-- ==== Sys2Proof/Machine/Core.lean ====
section
/-! DEFINITION. The machine. -/

def Sys2Proof.core : Host.Core := { State := Sys2Proof.Machine.State, Fault := Sys2Proof.Machine.Fault, Refusal := Sys2Proof.Machine.Refusal, step := Sys2Proof.Machine.step, reset := Sys2Proof.Machine.State.reset }
end

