/-! ### setCode -/

@[simp] theorem setCode_params (v : Byte) (path : Bits) : (setCode v path s).params = s.params := rfl
@[simp] theorem setCode_regs (v : Byte) (path : Bits) : (setCode v path s).regs = s.regs := rfl
@[simp] theorem setCode_ibuf (v : Byte) (path : Bits) : (setCode v path s).ibuf = s.ibuf := rfl
@[simp] theorem setCode_obuf (v : Byte) (path : Bits) : (setCode v path s).obuf = s.obuf := rfl
@[simp] theorem setCode_phase (v : Byte) (path : Bits) : (setCode v path s).phase = s.phase := rfl
@[simp] theorem setCode_freq (v : Byte) (path : Bits) : (setCode v path s).freq = s.freq := rfl
@[simp] theorem setCode_arena (v : Byte) (path : Bits) : (setCode v path s).arena = s.arena := rfl
@[simp] theorem setCode_pq (v : Byte) (path : Bits) : (setCode v path s).pq = s.pq := rfl
@[simp] theorem setCode_code (v : Byte) (path : Bits) :
    (setCode v path s).code =
      s.code.set v.toNat path v.isLt := rfl
@[simp] theorem setCode_writer (v : Byte) (path : Bits) : (setCode v path s).writer = s.writer := rfl
@[simp] theorem setCode_reader (v : Byte) (path : Bits) : (setCode v path s).reader = s.reader := rfl
@[simp] theorem setCode_decoder (v : Byte) (path : Bits) : (setCode v path s).decoder = s.decoder := rfl
@[simp] theorem setCode_eidx (v : Byte) (path : Bits) : (setCode v path s).eidx = s.eidx := rfl
@[simp] theorem setCode_hdrBits (v : Byte) (path : Bits) : (setCode v path s).hdrBits = s.hdrBits := rfl
@[simp] theorem setCode_result (v : Byte) (path : Bits) : (setCode v path s).result = s.result := rfl
@[simp] theorem setCode_draws (v : Byte) (path : Bits) : (setCode v path s).draws = s.draws := rfl
@[simp] theorem setCode_epoch (v : Byte) (path : Bits) : (setCode v path s).epoch = s.epoch := rfl
@[simp] theorem setCode_script (v : Byte) (path : Bits) : (setCode v path s).script = s.script := rfl
@[simp] theorem setCode_reads (v : Byte) (path : Bits) : (setCode v path s).reads = s.reads := rfl

/-! ### setCur -/

@[simp] theorem setCur_params (i : NodeId) : (setCur i s).params = s.params := rfl
@[simp] theorem setCur_regs (i : NodeId) : (setCur i s).regs = s.regs := rfl
@[simp] theorem setCur_ibuf (i : NodeId) : (setCur i s).ibuf = s.ibuf := rfl
@[simp] theorem setCur_obuf (i : NodeId) : (setCur i s).obuf = s.obuf := rfl
@[simp] theorem setCur_phase (i : NodeId) : (setCur i s).phase = s.phase := rfl
@[simp] theorem setCur_freq (i : NodeId) : (setCur i s).freq = s.freq := rfl
@[simp] theorem setCur_arena (i : NodeId) : (setCur i s).arena = s.arena := rfl
@[simp] theorem setCur_pq (i : NodeId) : (setCur i s).pq = s.pq := rfl
@[simp] theorem setCur_code (i : NodeId) : (setCur i s).code = s.code := rfl
@[simp] theorem setCur_writer (i : NodeId) : (setCur i s).writer = s.writer := rfl
@[simp] theorem setCur_reader (i : NodeId) : (setCur i s).reader = s.reader := rfl
@[simp] theorem setCur_decoder (i : NodeId) : (setCur i s).decoder = { s.decoder with cur := i } := rfl
@[simp] theorem setCur_eidx (i : NodeId) : (setCur i s).eidx = s.eidx := rfl
@[simp] theorem setCur_hdrBits (i : NodeId) : (setCur i s).hdrBits = s.hdrBits := rfl
@[simp] theorem setCur_result (i : NodeId) : (setCur i s).result = s.result := rfl
@[simp] theorem setCur_draws (i : NodeId) : (setCur i s).draws = s.draws := rfl
@[simp] theorem setCur_epoch (i : NodeId) : (setCur i s).epoch = s.epoch := rfl
@[simp] theorem setCur_script (i : NodeId) : (setCur i s).script = s.script := rfl
@[simp] theorem setCur_reads (i : NodeId) : (setCur i s).reads = s.reads := rfl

● ● ● ●

Keep the wording exact. Give all of the records again.

-- ==== Sys2Proof/Machine/Core.lean ====
section
/-! DEFINITION. The machine. -/

def Sys2Proof.core : Host.Core := { State := Sys2Proof.Machine.State, Fault := Sys2Proof.Machine.Fault, Refusal := Sys2Proof.Machine.Refusal, step := Sys2Proof.Machine.step, reset := Sys2Proof.Machine.State.reset }
end

/-! ### setCode -/

@[simp] theorem setCode_params (v : Byte) (path : Bits) : (setCode v path s).params = s.params := rfl
@[simp] theorem setCode_regs (v : Byte) (path : Bits) : (setCode v path s).regs = s.regs := rfl
@[simp] theorem setCode_ibuf (v : Byte) (path : Bits) : (setCode v path s).ibuf = s.ibuf := rfl
@[simp] theorem setCode_obuf (v : Byte) (path : Bits) : (setCode v path s).obuf = s.obuf := rfl
@[simp] theorem setCode_phase (v : Byte) (path : Bits) : (setCode v path s).phase = s.phase := rfl
@[simp] theorem setCode_freq (v : Byte) (path : Bits) : (setCode v path s).freq = s.freq := rfl
@[simp] theorem setCode_arena (v : Byte) (path : Bits) : (setCode v path s).arena = s.arena := rfl
@[simp] theorem setCode_pq (v : Byte) (path : Bits) : (setCode v path s).pq = s.pq := rfl
@[simp] theorem setCode_code (v : Byte) (path : Bits) :
    (setCode v path s).code =
      s.code.set v.toNat path v.isLt := rfl
@[simp] theorem setCode_writer (v : Byte) (path : Bits) : (setCode v path s).writer = s.writer := rfl
@[simp] theorem setCode_reader (v : Byte) (path : Bits) : (setCode v path s).reader = s.reader := rfl
@[simp] theorem setCode_decoder (v : Byte) (path : Bits) : (setCode v path s).decoder = s.decoder := rfl
@[simp] theorem setCode_eidx (v : Byte) (path : Bits) : (setCode v path s).eidx = s.eidx := rfl
@[simp] theorem setCode_hdrBits (v : Byte) (path : Bits) : (setCode v path s).hdrBits = s.hdrBits := rfl
@[simp] theorem setCode_result (v : Byte) (path : Bits) : (setCode v path s).result = s.result := rfl
@[simp] theorem setCode_draws (v : Byte) (path : Bits) : (setCode v path s).draws = s.draws := rfl
@[simp] theorem setCode_epoch (v : Byte) (path : Bits) : (setCode v path s).epoch = s.epoch := rfl
@[simp] theorem setCode_script (v : Byte) (path : Bits) : (setCode v path s).script = s.script := rfl
@[simp] theorem setCode_reads (v : Byte) (path : Bits) : (setCode v path s).reads = s.reads := rfl

/-! ### setCur -/

@[simp] theorem setCur_params (i : NodeId) : (setCur i s).params = s.params := rfl
@[simp] theorem setCur_regs (i : NodeId) : (setCur i s).regs = s.regs := rfl
@[simp] theorem setCur_ibuf (i : NodeId) : (setCur i s).ibuf = s.ibuf := rfl
@[simp] theorem setCur_obuf (i : NodeId) : (setCur i s).obuf = s.obuf := rfl
@[simp] theorem setCur_phase (i : NodeId) : (setCur i s).phase = s.phase := rfl
@[simp] theorem setCur_freq (i : NodeId) : (setCur i s).freq = s.freq := rfl
@[simp] theorem setCur_arena (i : NodeId) : (setCur i s).arena = s.arena := rfl
@[simp] theorem setCur_pq (i : NodeId) : (setCur i s).pq = s.pq := rfl
@[simp] theorem setCur_code (i : NodeId) : (setCur i s).code = s.code := rfl
@[simp] theorem setCur_writer (i : NodeId) : (setCur i s).writer = s.writer := rfl
@[simp] theorem setCur_reader (i : NodeId) : (setCur i s).reader = s.reader := rfl
@[simp] theorem setCur_decoder (i : NodeId) : (setCur i s).decoder = { s.decoder with cur := i } := rfl
@[simp] theorem setCur_eidx (i : NodeId) : (setCur i s).eidx = s.eidx := rfl
@[simp] theorem setCur_hdrBits (i : NodeId) : (setCur i s).hdrBits = s.hdrBits := rfl
@[simp] theorem setCur_result (i : NodeId) : (setCur i s).result = s.result := rfl
@[simp] theorem setCur_draws (i : NodeId) : (setCur i s).draws = s.draws := rfl
@[simp] theorem setCur_epoch (i : NodeId) : (setCur i s).epoch = s.epoch := rfl
@[simp] theorem setCur_script (i : NodeId) : (setCur i s).script = s.script := rfl
@[simp] theorem setCur_reads (i : NodeId) : (setCur i s).reads = s.reads := rfl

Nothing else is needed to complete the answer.